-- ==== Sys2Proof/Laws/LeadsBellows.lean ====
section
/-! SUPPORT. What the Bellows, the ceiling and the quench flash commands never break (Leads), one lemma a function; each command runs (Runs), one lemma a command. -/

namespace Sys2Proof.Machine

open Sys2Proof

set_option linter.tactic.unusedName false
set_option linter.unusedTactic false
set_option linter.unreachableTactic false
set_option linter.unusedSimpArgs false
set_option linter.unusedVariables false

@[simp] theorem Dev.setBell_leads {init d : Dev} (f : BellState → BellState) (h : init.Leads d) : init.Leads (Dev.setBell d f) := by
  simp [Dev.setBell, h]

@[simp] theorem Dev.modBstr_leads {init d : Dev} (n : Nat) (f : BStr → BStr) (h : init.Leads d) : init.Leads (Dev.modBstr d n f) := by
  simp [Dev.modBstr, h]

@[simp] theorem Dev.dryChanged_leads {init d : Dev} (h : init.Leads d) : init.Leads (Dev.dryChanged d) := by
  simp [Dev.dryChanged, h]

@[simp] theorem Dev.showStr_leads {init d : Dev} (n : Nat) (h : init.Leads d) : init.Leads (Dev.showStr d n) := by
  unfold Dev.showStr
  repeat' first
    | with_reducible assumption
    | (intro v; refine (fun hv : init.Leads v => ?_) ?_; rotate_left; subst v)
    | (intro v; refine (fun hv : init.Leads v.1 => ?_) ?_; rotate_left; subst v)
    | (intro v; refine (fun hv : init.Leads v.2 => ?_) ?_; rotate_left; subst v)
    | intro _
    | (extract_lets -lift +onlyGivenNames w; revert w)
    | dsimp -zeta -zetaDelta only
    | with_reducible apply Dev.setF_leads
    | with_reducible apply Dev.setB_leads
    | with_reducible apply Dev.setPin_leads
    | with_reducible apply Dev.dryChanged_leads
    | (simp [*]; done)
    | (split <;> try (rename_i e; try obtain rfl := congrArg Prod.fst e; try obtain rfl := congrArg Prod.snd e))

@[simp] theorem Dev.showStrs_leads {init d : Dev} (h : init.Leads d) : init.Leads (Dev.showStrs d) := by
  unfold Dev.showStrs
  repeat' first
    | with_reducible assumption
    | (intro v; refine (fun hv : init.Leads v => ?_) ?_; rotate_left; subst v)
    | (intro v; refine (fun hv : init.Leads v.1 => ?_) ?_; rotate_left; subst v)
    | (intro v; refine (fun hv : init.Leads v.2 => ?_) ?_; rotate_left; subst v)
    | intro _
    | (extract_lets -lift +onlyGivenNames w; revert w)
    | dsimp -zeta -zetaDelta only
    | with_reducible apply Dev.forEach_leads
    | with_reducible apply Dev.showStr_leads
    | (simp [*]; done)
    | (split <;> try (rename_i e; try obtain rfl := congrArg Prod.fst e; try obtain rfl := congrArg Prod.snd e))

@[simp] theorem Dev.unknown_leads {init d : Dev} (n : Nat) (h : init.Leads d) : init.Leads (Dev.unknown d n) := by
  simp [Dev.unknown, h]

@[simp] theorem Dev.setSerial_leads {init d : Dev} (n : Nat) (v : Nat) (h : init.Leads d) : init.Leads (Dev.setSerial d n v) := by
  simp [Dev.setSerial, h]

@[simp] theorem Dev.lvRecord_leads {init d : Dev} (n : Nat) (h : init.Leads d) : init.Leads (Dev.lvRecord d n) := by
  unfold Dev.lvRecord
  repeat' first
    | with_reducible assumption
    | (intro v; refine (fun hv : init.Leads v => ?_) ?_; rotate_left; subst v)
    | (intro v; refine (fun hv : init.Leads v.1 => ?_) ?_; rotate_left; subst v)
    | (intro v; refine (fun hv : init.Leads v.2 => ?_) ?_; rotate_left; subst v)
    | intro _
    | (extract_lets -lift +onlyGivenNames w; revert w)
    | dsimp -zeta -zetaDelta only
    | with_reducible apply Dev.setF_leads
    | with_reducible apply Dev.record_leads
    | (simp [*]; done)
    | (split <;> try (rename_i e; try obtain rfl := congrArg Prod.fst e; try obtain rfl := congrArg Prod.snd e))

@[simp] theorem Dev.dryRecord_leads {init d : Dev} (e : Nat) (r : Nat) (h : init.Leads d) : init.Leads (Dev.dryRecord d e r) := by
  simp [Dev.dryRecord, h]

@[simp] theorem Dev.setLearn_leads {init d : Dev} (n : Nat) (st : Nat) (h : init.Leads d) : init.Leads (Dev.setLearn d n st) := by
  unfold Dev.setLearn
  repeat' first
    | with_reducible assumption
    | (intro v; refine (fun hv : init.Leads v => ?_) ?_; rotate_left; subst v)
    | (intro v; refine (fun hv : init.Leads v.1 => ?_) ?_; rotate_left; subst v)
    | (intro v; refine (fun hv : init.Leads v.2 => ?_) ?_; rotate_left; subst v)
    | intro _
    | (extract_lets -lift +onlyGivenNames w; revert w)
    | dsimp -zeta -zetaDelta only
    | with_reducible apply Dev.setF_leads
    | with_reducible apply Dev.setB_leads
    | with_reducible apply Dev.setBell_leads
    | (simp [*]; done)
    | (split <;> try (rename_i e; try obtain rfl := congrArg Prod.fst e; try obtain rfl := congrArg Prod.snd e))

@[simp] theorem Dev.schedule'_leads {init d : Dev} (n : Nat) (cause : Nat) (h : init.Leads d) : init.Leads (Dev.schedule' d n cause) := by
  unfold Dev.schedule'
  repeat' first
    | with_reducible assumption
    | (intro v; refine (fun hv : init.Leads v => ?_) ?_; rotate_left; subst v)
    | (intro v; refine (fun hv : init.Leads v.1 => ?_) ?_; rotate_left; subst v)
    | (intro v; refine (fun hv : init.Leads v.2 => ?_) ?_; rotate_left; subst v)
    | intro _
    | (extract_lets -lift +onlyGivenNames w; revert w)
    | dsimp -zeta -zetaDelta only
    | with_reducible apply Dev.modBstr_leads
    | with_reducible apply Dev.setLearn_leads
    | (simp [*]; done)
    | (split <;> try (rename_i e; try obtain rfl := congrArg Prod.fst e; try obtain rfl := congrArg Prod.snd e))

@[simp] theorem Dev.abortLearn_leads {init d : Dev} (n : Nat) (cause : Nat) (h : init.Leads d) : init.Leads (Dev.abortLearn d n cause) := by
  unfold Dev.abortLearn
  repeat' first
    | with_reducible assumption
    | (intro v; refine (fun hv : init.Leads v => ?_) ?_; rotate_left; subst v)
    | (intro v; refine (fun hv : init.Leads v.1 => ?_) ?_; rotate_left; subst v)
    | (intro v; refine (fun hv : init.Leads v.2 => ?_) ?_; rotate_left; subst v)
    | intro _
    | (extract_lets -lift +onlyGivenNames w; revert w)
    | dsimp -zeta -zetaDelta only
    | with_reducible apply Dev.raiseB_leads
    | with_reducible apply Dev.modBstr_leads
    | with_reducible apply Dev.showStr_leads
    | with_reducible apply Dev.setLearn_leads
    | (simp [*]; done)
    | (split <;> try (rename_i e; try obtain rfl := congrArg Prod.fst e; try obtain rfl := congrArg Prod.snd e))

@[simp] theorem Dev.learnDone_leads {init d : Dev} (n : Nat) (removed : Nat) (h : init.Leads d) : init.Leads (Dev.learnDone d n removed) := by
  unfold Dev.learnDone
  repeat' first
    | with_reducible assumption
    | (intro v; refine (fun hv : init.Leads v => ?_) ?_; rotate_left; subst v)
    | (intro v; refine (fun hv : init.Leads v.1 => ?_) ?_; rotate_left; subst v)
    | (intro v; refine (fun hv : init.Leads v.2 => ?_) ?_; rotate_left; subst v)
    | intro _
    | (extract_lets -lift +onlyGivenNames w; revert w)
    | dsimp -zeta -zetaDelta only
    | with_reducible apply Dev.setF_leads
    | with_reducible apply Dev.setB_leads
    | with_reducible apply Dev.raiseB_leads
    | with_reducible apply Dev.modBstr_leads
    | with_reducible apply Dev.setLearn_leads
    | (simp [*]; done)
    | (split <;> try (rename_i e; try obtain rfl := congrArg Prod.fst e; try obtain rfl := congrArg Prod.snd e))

------

■ **WORK INSTRUCTION**:
Up to and including the line with "simp [Dev.setBell, h]", write out the records above exactly, starting from their first line.

■ **ANSWER TO THIS PROBLEM**:
-- ==== Sys2Proof/Laws/LeadsBellows.lean ====
section
/-! SUPPORT. What the Bellows, the ceiling and the quench flash commands never break (Leads), one lemma a function; each command runs (Runs), one lemma a command. -/

namespace Sys2Proof.Machine

open Sys2Proof

set_option linter.tactic.unusedName false
set_option linter.unusedTactic false
set_option linter.unreachableTactic false
set_option linter.unusedSimpArgs false
set_option linter.unusedVariables false

@[simp] theorem Dev.setBell_leads {init d : Dev} (f : BellState → BellState) (h : init.Leads d) : init.Leads (Dev.setBell d f) := by
  simp [Dev.setBell, h]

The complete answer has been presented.